Task instructions
Output nothing but the lines from the first line of the entries to the line with "rax : Qword", inclusive, exactly as they read.

### Given data

-- ==== Sys2Proof/Machine/State.lean ====
section
/-! DEFINITION. The machine's state as plain data (10_state.md), the reasons a step stops, and the state after
reset. -/

namespace Sys2Proof.Machine

/-- The sixteen general registers.  CPUID names EAX, EBX, ECX, EDX (10_state.md R20, R21), IRET the stack pointer
(R23); the others are carried unchanged (R24). -/
structure Gprs where
  rax : Qword
  rbx : Qword
  rcx : Qword
  rdx : Qword
  rsp : Qword
  rbp : Qword
  rsi : Qword
  rdi : Qword
  r8 : Qword
  r9 : Qword
  r10 : Qword
  r11 : Qword
  r12 : Qword
  r13 : Qword
  r14 : Qword
  r15 : Qword
  deriving DecidableEq, Repr

/-- A segment register: the 16-bit selector (10_state.md R34) and the hidden part (R35). -/
structure SegReg where
  sel : Word
  hidden : Descriptor
  deriving DecidableEq, Repr

/-- The control registers and debug registers the sources name, field by field (10_state.md R30; CR0.AM:
20_memory.md R64).  A field whose bit position the sources do not give is a Bool.  Fields marked "named only" are
carried unchanged (log 40). -/
structure ControlRegs where
  /-- CR0.PE -/
  pe : Bool
  /-- CR0.AM -/
  am : Bool
  /-- CR3, named only -/
  cr3 : Qword
  /-- CR4.OSXSAVE -/
  osxsave : Bool
  /-- CR4.VME -/
  vme : Bool
  /-- CR4.PVI, named only -/
  pvi : Bool
  /-- CR4.DE, named only -/
  de : Bool
  /-- CR4.PSE, named only -/
  pse : Bool
  /-- CR4.TSD, named only -/
  tsd : Bool
  /-- CR4.MCE, named only -/
  mce : Bool
  /-- CR4.PGE, named only -/
  pge : Bool
  /-- CR4.OSFXSR, named only -/
  osfxsr : Bool
  /-- CR4.PCIDE, named only -/
  pcide : Bool
  /-- XCR0 -/
  xcr0 : Qword
  /-- DR4, named only -/
  dr4 : Qword
  /-- DR5, named only -/
  dr5 : Qword
  deriving DecidableEq, Repr

/-- The model-specific registers the sources name (10_state.md R30).  CPUID reads or writes the first four and
IA32_XSS, IRET reads IA32_EFER.LMA; the others are named only and carried unchanged (log 40).  PRESUMED (log 40): IA32_MISC_ENABLE
and IA32_PLATFORM_DCA_CAP are 64 bits wide, of which the page names bits up to 38 and bits 31:0. -/
structure Msrs where
  /-- IA32_EFER.LMA -/
  lma : Bool
  /-- IA32_BIOS_SIGN_ID (R31) -/
  biosSignId : Qword
  /-- IA32_MISC_ENABLE (bit 22 BOOT_NT4, R32) -/
  miscEnable : Qword
  /-- IA32_PLATFORM_DCA_CAP, address 1F8H -/
  platformDcaCap : Qword
  /-- IA32_XSS -/
  xss : Qword
  /-- IA32_ENERGY_PERF_BIAS, address 1B0H -/
  energyPerfBias : Qword
  mperf : Qword
  aperf : Qword
  perfCapabilities : Qword
  debugInterface : Qword
  tscAdjust : Qword
  tscAux : Qword
  pmEnable : Qword
  hwpCapabilities : Qword
  hwpStatus : Qword
  hwpRequest : Qword
  hwpInterrupt : Qword
  hwpRequestPkg : Qword
  pkgHdcCtl : Qword
  pmCtl1 : Qword
  threadStall : Qword
  pqrAssoc : Qword
  qmEvtsel : Qword
  qmCtr : Qword
  /-- IA32_resourceType_Mask_n, n from 0.  DESIGN CHOICE (log 40): one list for all resource types. -/
  resourceMask : List Qword
  mtrrCap : Qword
  mcgCap : Qword
  deriving DecidableEq, Repr

/-- One place of a descriptor table: the linear address of the descriptor and what the descriptor says
(20_memory.md R70, log 18). -/
structure TableEntry where
  address : Qword
  desc : Descriptor
  deriving DecidableEq, Repr

/-- The system tables IRET reads (10_state.md R37).  An index at or above a table's length is "beyond the
descriptor table limit".  DESIGN CHOICE (log 40): the task register, of which the spec gives no width, is a 16-bit
selector. -/
structure SystemTables where
  /-- the GDT -/
  gdt : List TableEntry
  /-- the local descriptor table -/
  ldt : List TableEntry
  /-- the task register (carried unchanged) -/
  tr : Word
  /-- the link field of the current TSS (45_iret.md R320) -/
  tssLink : Word
  deriving DecidableEq, Repr

/-- A region of linear addresses and where translation takes it: `some p` is the physical address of its first
byte, `none` a page fault (20_memory.md R72, log 20). -/
structure XlatRegion where
  base : Nat
  size : Nat
  target : Option Nat
  deriving DecidableEq, Repr

/-- State of the processor and the platform that no register holds (10_state.md R40, R58; 20_memory.md R63, R68,
R72; 40_cpuid.md R132). -/
structure Platform where
  /-- linear-to-physical translation; an address in no region is its own physical address (log 20) -/
  xlat : List XlatRegion
  /-- base of the local APIC's window, when there is one (log 21) -/
  apicBase : Option Nat
  /-- the limit of the segments a return to virtual-8086 mode loads (log 27) -/
  v86SegLimit : Dword
  /-- the processor is in VMX non-root operation (log 16) -/
  vmxNonRoot : Bool
  /-- the initial APIC ID, fixed from power-up on (70_reset_and_hazards.md R412) -/
  initialApicId : Byte
  /-- the x2APIC ID, fixed from power-up on -/
  x2apicId : Dword
  /-- the leaf 02H repeat counter (10_state.md R49, log 43) -/
  leaf02Repeat : Nat
  deriving DecidableEq, Repr

/-- Memory: the bytes that differ from what an unlisted address reads as, by physical address. -/
abbrev Memory := List Host.Cell

/-- What an unlisted address reads as.  DESIGN CHOICE (log 4): unsafe. -/
def unlistedByte : Byte := 0

/-- The canonical form: addresses strictly rising, no entry equal to what an unlisted address reads as. -/
abbrev Memory.wf (m : Memory) : Prop :=
  m.Pairwise (fun c d => c.1 < d.1) ∧ ∀ c ∈ m, c.2 ≠ unlistedByte

/-- The state of the machine (10_state.md): everything the spec gives it, and `freeCount`, the model's own. -/
structure State where
  gpr : Gprs
  /-- RIP; outside 64-bit mode EIP, zero-extended (10_state.md R25, log 8) -/
  rip : Qword
  /-- EFLAGS, its named bits only (10_state.md R28, U15, log 7) -/
  eflags : Dword
  /-- the current privilege level (10_state.md R36) -/
  cpl : BitVec 2
  cs : SegReg
  ss : SegReg
  ds : SegReg
  es : SegReg
  fs : SegReg
  gs : SegReg
  cr : ControlRegs
  msr : Msrs
  tables : SystemTables
  mem : Memory
  plat : Platform
  /-- the part: constant from power-up on (70_reset_and_hazards.md R412) -/
  cfg : CpuidConfig
  /-- the MODEL's own field: the index of the next free value (log 41) -/
  freeCount : Nat
  deriving DecidableEq, Repr

/-- The error code of an exception (60_exceptions.md R370). -/
inductive ErrorCode where
  /-- no error code (real-address mode) -/
  | none
  /-- the code 0 -/
  | zero
  /-- the selector whose check failed, as popped -/
  | selector (sel : Word)
  deriving DecidableEq, Repr

/-- Why the machine stops with an exception.  "After a raise the model is in a terminal state" (60_exceptions.md
R376), since handler entry is in no source (R390).  The state delivered is the one before the instruction.
All are safe: hardware goes on to a handler, and the model claims nothing of what follows. -/
inductive Fault where
  /-- #UD: CPUID and IRET with a LOCK prefix, CPUID on a part without it (40_cpuid.md R121, 45_iret.md R301).
  Safe: terminal as R376 says. -/
  | ud
  /-- #TS(TSS selector): the checks of a task return (45_iret.md R320).  Safe: terminal. -/
  | ts (sel : Word)
  /-- #NP(selector): IRET, a code segment or TSS not present (45_iret.md R320, R328).  Safe: terminal. -/
  | np (sel : Word)
  /-- #SS: IRET, the stack limit, a non-canonical stack address, or a stack segment not present (45_iret.md R311,
  R315, R345, R349, R360).  Safe: terminal. -/
  | ss (code : ErrorCode)
  /-- #GP: IRET, the selector, descriptor and instruction-pointer checks (45_iret.md R311 to R358).  Safe:
  terminal. -/
  | gp (code : ErrorCode)
  /-- #PF(fault-code), the code opaque: IRET's memory reads (60_exceptions.md R378).  Safe: terminal. -/
  | pf
  /-- #AC(0): IRET's unaligned memory reads (60_exceptions.md R379).  Safe: terminal. -/
  | ac
  deriving DecidableEq, Repr

/-- Why the model gives a step no meaning.  All are safe: a claim about such a step is unprovable. -/
inductive Refusal where
  /-- raised by an arm of exec whose instruction has no meaning yet; no arm does.  Safe. -/
  | notModelled (mnemonic : String)
  /-- raised by step: the bytes match no row of the opcode table (30_encoding.md R104, U23).  Safe. -/
  | notDescribed
  /-- raised by step and by IRETQ's meaning: a REX.W form outside 64-bit mode (30_encoding.md R93, "N.E.").
  Safe. -/
  | notEncodable
  /-- raised by step: no byte can be fetched at the instruction pointer; the fetch rules are in no source
  (decision D17, log 35).  Safe. -/
  | unfetchable
  /-- raised by CPUID: IA32_MISC_ENABLE.BOOT_NT4 = 1 (40_cpuid.md R126, decision D5, U10).  Safe. -/
  | bootNt4
  /-- raised by CPUID: leaf 02H whose AL is not 01H (41_cpuid_basic_leaves.md R171, decision D6, U11).  Safe. -/
  | leaf02Repeat
  /-- raised by CPUID and the interrupt returns: VMX non-root operation (40_cpuid.md R132, 45_iret.md R364, decision
  D14, U17).  Safe. -/
  | vmxNonRoot
  /-- raised by CPUID: the instruction pointer passes the limit (10_state.md R26, U27).  Safe. -/
  | ipPastLimit
  /-- raised by the interrupt returns: a task return whose checks pass (45_iret.md R320, decision D13, U16).  Safe. -/
  | taskSwitch
  /-- raised by the interrupt returns: virtual-8086 mode with CR4.VME = 1 (45_iret.md R317, U24).  Safe. -/
  | v86Vme
  /-- raised by IRET and IRETD: a same-level return of operand size 16 or 32 executed in 64-bit mode (45_iret.md
  R343, decision D10, U25).  Safe. -/
  | sameLevelIn64Bit
  /-- raised by IRETD: an outer-level return in IA-32e mode that would load VM = 1 (45_iret.md R351, decision D25,
  U25).  Safe. -/
  | vmInIa32e
  /-- raised by the interrupt returns: a memory read in the local APIC's window, whose registers are in no source
  (60_exceptions.md R399, log 21).  Safe. -/
  | apicWindow
  deriving DecidableEq, Repr

/-- The hidden part the family's reset gives a data segment register.  PRESUMED (log 2). -/
def resetDataHidden : Descriptor :=
  { kind := .data true, dpl := 0, present := true, base := 0, limit := 0xFFFF, db := false, long := false }

/-- The hidden part the family's reset gives CS.  PRESUMED (log 2). -/
def resetCodeHidden : Descriptor :=
  { kind := .code false, dpl := 0, present := true, base := 0xFFFF0000, limit := 0xFFFF, db := false, long := false }

/-- A data segment register at reset.  PRESUMED (log 2). -/
def resetDataSeg : SegReg := { sel := 0, hidden := resetDataHidden }

/-- The control registers at reset.  PRESUMED (log 2). -/
def resetControl : ControlRegs :=
  { pe := false, am := false, cr3 := 0, osxsave := false, vme := false, pvi := false, de := false, pse := false,
    tsd := false, mce := false, pge := false, osfxsr := false, pcide := false, xcr0 := 1, dr4 := 0xFFFF0FF0,
    dr5 := 0x400 }

/-- The MSRs at reset: BOOT_NT4 = 0 is stated (10_state.md R32); the rest are log 2 and log 3. -/
def resetMsrs : Msrs :=
  { lma := false, biosSignId := 0, miscEnable := 0, platformDcaCap := 0, xss := 0, energyPerfBias := 0, mperf := 0,
    aperf := 0, perfCapabilities := 0, debugInterface := 0, tscAdjust := 0, tscAux := 0, pmEnable := 0,
    hwpCapabilities := 0, hwpStatus := 0, hwpRequest := 0, hwpInterrupt := 0, hwpRequestPkg := 0, pkgHdcCtl := 0,
    pmCtl1 := 0, threadStall := 0, pqrAssoc := 0, qmEvtsel := 0, qmCtr := 0, resourceMask := [], mtrrCap := 0,
    mcgCap := 0 }

/-- The machine right after reset.  The sources state one reset value, BOOT_NT4 = 0 (10_state.md R58, R59); the
registers have the family's values (PRESUMED, log 2), the rest the values of log 1, log 3, log 4 (DESIGN CHOICE):
unsafe, so statements quantify over every state. -/
def State.reset : State where
  gpr :=
    { rax := 0, rbx := 0, rcx := 0, rdx := 0x000106A5, rsp := 0, rbp := 0, rsi := 0, rdi := 0, r8 := 0, r9 := 0,
      r10 := 0, r11 := 0, r12 := 0, r13 := 0, r14 := 0, r15 := 0 }
  rip := 0xFFF0
  eflags := 0
  cpl := 0
  cs := { sel := 0xF000, hidden := resetCodeHidden }
  ss := resetDataSeg
  ds := resetDataSeg
  es := resetDataSeg
  fs := resetDataSeg
  gs := resetDataSeg
  cr := resetControl
  msr := resetMsrs
  tables := { gdt := [], ldt := [], tr := 0, tssLink := 0 }
  mem := []
  plat :=
    { xlat := [], apicBase := some 0xFFFE0000, v86SegLimit := 0xFFFF, vmxNonRoot := false, initialApicId := 5,
      x2apicId := 5, leaf02Repeat := 0 }
  cfg := referenceConfig
  freeCount := 0

end Sys2Proof.Machine
end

######

Answer to this problem
-- ==== Sys2Proof/Machine/State.lean ====
section
/-! DEFINITION. The machine's state as plain data (10_state.md), the reasons a step stops, and the state after
reset. -/

namespace Sys2Proof.Machine

/-- The sixteen general registers.  CPUID names EAX, EBX, ECX, EDX (10_state.md R20, R21), IRET the stack pointer
(R23); the others are carried unchanged (R24). -/
structure Gprs where
  rax : Qword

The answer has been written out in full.